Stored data
-- ==== Sys2Proof/Machine/Directory.lean ====
section
/-! DEFINITION. The session directory (R178 to R203): keys, matching, writes and their commits, searches, scans, the
scrubber and spares. -/

namespace Sys2Proof.Machine

/-! ### Keys and records -/

/-- PORT and FUNCTION of a key, at bits [71:64] (R181). -/
def keyFn (fn : Nat) : Nat := (fn % 64 + 128 * (fn / 64)) * 2 ^ 64

/-- The key of a session entry (R181, R182). -/
def sessDirKey (fn id : Nat) : Nat := id + keyFn fn + 2 ^ 72

/-- A full care mask. -/
def fullCare (wide : Bool) : Nat := if wide then 2 ^ 256 - 1 else 2 ^ 128 - 1

/-- KIND of a key (R181). -/
def keyKind (k : Nat) : Nat := bits k 72 75

/-- The 32 bytes of a record (R184). -/
def DirRec.bytes (r : DirRec) : List Byte :=
  natLe 1 r.state ++ natLe 1 r.tier ++ natLe 2 r.gen ++ natLe 2 r.kd ++ natLe 2 r.tenant ++ natLe 1 r.pav
    ++ natLe 1 r.model ++ natLe 2 r.slot ++ natLe 4 0 ++ natLe 8 r.object ++ natLe 8 r.user

/-- A record from its 32 bytes (R184). -/
def DirRec.ofBytes (b : List Byte) : DirRec := {
  state := leField b 0 1, tier := leField b 1 1, gen := leField b 2 2, kd := leField b 4 2, tenant := leField b 6 2
  pav := leField b 8 1, model := leField b 9 1, slot := leField b 10 2, object := leField b 16 8, user := leField b 24 8 }

/-- The parity bits over a record (R179): one for each of its bytes (DESIGN CHOICE, log 103: the spec does not say how many). -/
def recParity (r : DirRec) : Nat :=
  (r.bytes.zipIdx.map (fun b => (List.range 8).foldl (fun a i => a + b2n (b.1.getLsbD i)) 0 % 2 * 2 ^ b.2)).foldl (· + ·) 0

/-- A row as a write leaves it: VALID, both key copies, and the record's parity. -/
def DirRow.written (e : DirRow) : DirRow := { e with valid := true, key2 := e.key, parity := recParity e.data }

/-- Whether a row's record passes its parity (R200). -/
def DirRow.whole (e : DirRow) : Bool := e.parity = recParity e.data

/-- A block of the directory that is out of service, or a row beyond the rows (R178, R203). -/
def rowInService (s : State) (n : Nat) : Bool := decide (n < 4194304) && ! s.dir.outBlocks.contains (n / 65536)

/-- Whether a block belongs to a cascaded pair (R180). -/
def cascaded (s : State) (block : Nat) : Bool :=
  match s.trellis with
  | none => false
  | some t => bitOf t.cascade (block / 2)

/-- DEL_EPOCH of a line: all ones while the entry is live. -/
def delField (d : Option Nat) : Nat := d.getD (2 ^ 64 - 1)

/-- A delete epoch from DEL_EPOCH. -/
def delOf (x : Nat) : Option Nat := if x = 2 ^ 64 - 1 then none else some x

/-- The 128 bytes of a line (R187). -/
def dirLine (n : Nat) (suspect : Bool) (e : DirRow) (r : DirRec) : List Byte :=
  natLe 32 e.key ++ natLe 32 e.care ++ r.bytes ++ natLe 8 e.ins ++ natLe 8 (delField e.del) ++ natLe 8 e.commit
    ++ natLe 4 n ++ natLe 1 (b2n e.valid + 2 * b2n suspect + 4 * b2n e.wide) ++ natLe 3 0

/-- The entry that a line holds (R187). -/
def DirRow.ofLine (b : List Byte) : DirRow :=
  let flags := leField b 124 1
  { (DirRow.written { key := leField b 0 32, care := leField b 32 32, wide := bitOf flags 2
                      data := DirRec.ofBytes (byteSlice b 64 32), ins := leField b 96 8, del := delOf (leField b 104 8)
                      commit := leField b 112 8 }) with valid := bitOf flags 0 }

/-- Whether a global row of an entry is marked SUSPECT: either row of a cascaded pair. -/
def rowSuspect (s : State) (n : Nat) (e : DirRow) : Bool :=
  s.dir.suspects.contains n || (e.wide && s.dir.suspects.contains (n + 65536))

/-! ### The shadow (R197, R198) -/

/-- A row's shadow line: 128 bytes of the far tier, sealed under key domain 0 (R197). -/
def sealLine (s : State) (n : Nat) (e : DirRow) : Stored :=
  { keyId := keyTag s 0, tile := n, bytes := dirLine n false e e.data }

/-- A row as its shadow line has it: none where no line was written, or one that does not open. -/
def openLine (s : State) (n : Nat) : Option DirRow :=
  (mget? s.dir.shadow n).bind (fun x => if x.intact && x.keyId = keyTag s 0 then some (DirRow.ofLine x.bytes) else none)

/-- The directory as the shadow has it, which is the authority (R198). -/
def shadowRows (s : State) : NMap DirRow := s.dir.shadow.filterMap (fun x => (openLine s x.1).map (fun e => (x.1, e)))

/-! ### Searches (R183, R200) -/

/-- Whether an entry is visible at an epoch (R183, R193). -/
def DirRow.visible (e : DirRow) (ep : Nat) : Bool :=
  e.valid && decide (e.ins ≤ ep) && (match e.del with | none => true | some d => decide (ep < d))

/-- Whether one key copy of an entry matches a query key (R183). -/
def DirRow.copyMatches (e : DirRow) (k q : Nat) : Bool := k &&& e.care = q &&& e.care

/-- Whether an entry matches a query key (R179, R183): both its key copies do. -/
def DirRow.matchesKey (e : DirRow) (wide : Bool) (q : Nat) : Bool :=
  e.wide = wide && e.copyMatches e.key q && e.copyMatches e.key2 q

/-- The result of a search of rows at an epoch (R183): the lowest matching block entry, else the exact entry. -/
def dirSearch (rows : NMap DirRow) (wide : Bool) (q ep : Nat) (ignoreBlock : Bool) : Option (Nat × DirRow) :=
  let hits := rows.filter (fun r => r.2.visible ep && r.2.matchesKey wide q)
  match (if ignoreBlock then none else hits.find? (fun r => r.2.data.state = 4)) with
  | some r => some r
  | none => hits.find? (fun r => decide (r.2.data.state ≠ 4) && r.2.key = q)

/-- The rows of an entry that raise a suspect line (R200): in a row of 128 key bits exactly one copy matches; the high row of
a pair compares under the match of its low row (R180). -/
def suspectLines (n : Nat) (e : DirRow) (wide : Bool) (q : Nat) : List Nat :=
  let low (k : Nat) : Bool := bits k 0 127 &&& bits e.care 0 127 = bits q 0 127 &&& bits e.care 0 127
  let high (k : Nat) : Bool := bits k 128 255 &&& bits e.care 128 255 = bits q 128 255 &&& bits e.care 128 255
  if e.wide ≠ wide then []
  else if low e.key ≠ low e.key2 then [n]
  else if e.wide && low e.key && high e.key ≠ high e.key2 then [n + 65536] else []

/-- The rows that make a search be retried on the shadow (R200): those that raise a suspect line, and a winner marked SUSPECT
or whose record fails its parity as it is read. -/
def searchSuspects (s : State) (wide : Bool) (q ep : Nat) (ignoreBlock : Bool) : List Nat :=
  let lines := ((s.dir.rows.filter (fun r => r.2.visible ep)).map (fun r => suspectLines r.1 r.2 wide q)).flatten
  let won := match dirSearch s.dir.rows wide q ep ignoreBlock with
    | none => []
    | some (n, e) => (if s.dir.suspects.contains n || ! e.whole then [n] else [])
        ++ (if e.wide && s.dir.suspects.contains (n + 65536) then [n + 65536] else [])
  dedupNat (lines ++ won)

/-- The record a search of an epoch reads: the previous one while the row holds it and the commit is later (R194). -/
def DirRow.recordAt (e : DirRow) (ep : Nat) : DirRec :=
  match e.prev with
  | some p => if ep < e.commit then p else e.data
  | none => e.data

/-! ### Writes -/

/-- The row that a write committed at an epoch leaves. -/
def DirWrite.row' (w : DirWrite) (ep : Nat) : DirRow :=
  (if w.insert then { w.entry with ins := ep, del := none, commit := ep }
    else if w.delete then { w.entry with del := some ep, commit := ep } else { w.entry with commit := ep }).written

/-- The rows after a write committed at an epoch. -/
def DirWrite.install (w : DirWrite) (ep : Nat) (rows : NMap DirRow) : NMap DirRow := mput rows w.row (w.row' ep)

/-- The directory, as the shadow has it, once every queued write has committed. -/
def dirFuture (s : State) : NMap DirRow :=
  (s.dir.writes.foldl (fun (a : NMap DirRow × Nat) w => (w.install a.2 a.1, a.2 + 1)) (shadowRows s, s.dir.epoch + 1)).1

/-- The live entries among rows. -/
def liveRows (rows : NMap DirRow) : NMap DirRow := rows.filter (fun r => r.2.del.isNone)

/-- Rows a port uses (R189): a 256-bit entry counts as two. -/
def dirUsed (s : State) (p : Nat) : Nat :=
  sumNat ((liveRows (dirFuture s)).map (fun r => if bits r.2.key 71 71 = p then (if r.2.wide then 2 else 1) else 0))

/-- A port's share of rows (R189). -/
def dirShare (s : State) (p : Nat) : Nat :=
  match s.trellis with
  | none => 0
  | some t => if p = 0 then t.shareA else t.shareB

/-- Whether a row may take a new entry (R189, R196): in service, of the needed width, and free; a row freed by a
delete waits until its 64 HCLK hold has ended. -/
def rowFree (s : State) (future : NMap DirRow) (wide : Bool) (n : Nat) : Bool :=
  let free (m : Nat) : Bool := rowInService s m && (match mget? future m with
    | none => true
    | some e => e.del.isSome && (match mget? s.dir.rows m with
        | none => false
        | some c => c.del.isSome && decide (c.holdEnd ≤ s.hclk)))
  if wide then cascaded s (n / 65536) && n / 65536 % 2 = 0 && free n && free (n + 65536)
  else ! cascaded s (n / 65536) && free n

/-- The lowest row an insert takes (R189). -/
def dirFreeRow (s : State) (wide : Bool) : Option Nat :=
  let f := dirFuture s
  firstBelow 4194304 (rowFree s f wide)

/-- Whether the directory accepts an insert, and where (R188, R189): KEY_EXISTS, then DIR_FULL. -/
def dirAccept (s : State) (p : Nat) (wide : Bool) (key care : Nat) : Nat ⊕ Nat :=
  if (liveRows (dirFuture s)).any (fun r => r.2.wide = wide && r.2.key = key && r.2.care = care) then .inl 0x31
  else if dirShare s p < dirUsed s p + (if wide then 2 else 1) then .inl 0x30
  else
    match dirFreeRow s wide with
    | none => .inl 0x30
    | some n => .inr n

/-- Queue a directory write (R192). -/
def dirWrite (w : DirWrite) (s : State) : State := { s with dir := { s.dir with writes := s.dir.writes ++ [w] } }

/-- The entry with exactly a key, once every queued write has committed. -/
def dirExact (s : State) (wide : Bool) (key : Nat) : Option (Nat × DirRow) :=
  (liveRows (dirFuture s)).find? (fun r => r.2.wide = wide && decide (r.2.data.state ≠ 4) && r.2.key = key)

/-- Queue the change of a session's record (R185); the request, if any, completes when it commits. -/
def dirSetSession (sk : Nat) (f : DirRec → DirRec) (id : Option ReqId) (s : State) : State :=
  match dirExact s false (sessDirKey (sk / 2 ^ 64) (sk % 2 ^ 64)) with
  | none => s
  | some (n, e) => dirWrite { row := n, entry := { e with data := f e.data }, id := id } s

/-- Queue the delete of a session's entry (R185). -/
def dirDropSession (sk : Nat) (id : Option ReqId) (s : State) : State :=
  match dirExact s false (sessDirKey (sk / 2 ^ 64) (sk % 2 ^ 64)) with
  | none => s
  | some (n, e) => dirWrite { row := n, entry := e, delete := true, id := id } s

/-- The search a session-life request makes (R182, R183, R191): counted for its port; a block entry answers
DIR_BLOCKED (0x34), a miss UNKNOWN_SESSION (0x90). -/
def sessSearch (s : State) (id : ReqId) : Nat :=
  match dirSearch s.dir.rows false (sessDirKey id.ident id.session) s.dir.epoch false with
  | none => 0x90
  | some (_, e) => if e.data.state = 4 then 0x34 else 0

/-! ### Rows in doubt, and spares (R199 to R203) -/

/-- Change the rows of the array. -/
def onRows (f : NMap DirRow → NMap DirRow) (s : State) : State := { s with dir := { s.dir with rows := f s.dir.rows } }

/-- The physical directory block behind a logical one: the spare once it stands for it (R202). -/
def physBlock (s : State) (b : Nat) : Nat :=
  if s.dir.spareFor = some b then s.spares.dirBlock else if s.spares.dirBlock ≤ b ∧ s.spares.dirBlock < 65 then b + 1 else b

/-- A queued write to a row of blocks that left service (R203): an insert takes another row, if one is free; any other finds
its entry lost. -/
def moveWrite (gone : List Nat) (s : State) (w : DirWrite) : State :=
  if ! gone.contains (w.row / 65536) then dirWrite w s
  else
    match dirFreeRow s w.entry.wide with
    | some n => dirWrite (if w.insert then { w with row := n } else { w with delete := true }) s
    | none => dirWrite { w with delete := true, insert := false } s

Work item:
Reproduce only the lines above spanning from the line containing "def dirAccept (s" through the line containing "entry := e, delete", word for word.

Response to the exercise:
def dirAccept (s : State) (p : Nat) (wide : Bool) (key care : Nat) : Nat ⊕ Nat :=
  if (liveRows (dirFuture s)).any (fun r => r.2.wide = wide && r.2.key = key && r.2.care = care) then .inl 0x31
  else if dirShare s p < dirUsed s p + (if wide then 2 else 1) then .inl 0x30
  else
    match dirFreeRow s wide with
    | none => .inl 0x30
    | some n => .inr n

/-- Queue a directory write (R192). -/
def dirWrite (w : DirWrite) (s : State) : State := { s with dir := { s.dir with writes := s.dir.writes ++ [w] } }

/-- The entry with exactly a key, once every queued write has committed. -/
def dirExact (s : State) (wide : Bool) (key : Nat) : Option (Nat × DirRow) :=
  (liveRows (dirFuture s)).find? (fun r => r.2.wide = wide && decide (r.2.data.state ≠ 4) && r.2.key = key)

/-- Queue the change of a session's record (R185); the request, if any, completes when it commits. -/
def dirSetSession (sk : Nat) (f : DirRec → DirRec) (id : Option ReqId) (s : State) : State :=
  match dirExact s false (sessDirKey (sk / 2 ^ 64) (sk % 2 ^ 64)) with
  | none => s
  | some (n, e) => dirWrite { row := n, entry := { e with data := f e.data }, id := id } s

/-- Queue the delete of a session's entry (R185). -/
def dirDropSession (sk : Nat) (id : Option ReqId) (s : State) : State :=
  match dirExact s false (sessDirKey (sk / 2 ^ 64) (sk % 2 ^ 64)) with
  | none => s
  | some (n, e) => dirWrite { row := n, entry := e, delete := true, id := id } s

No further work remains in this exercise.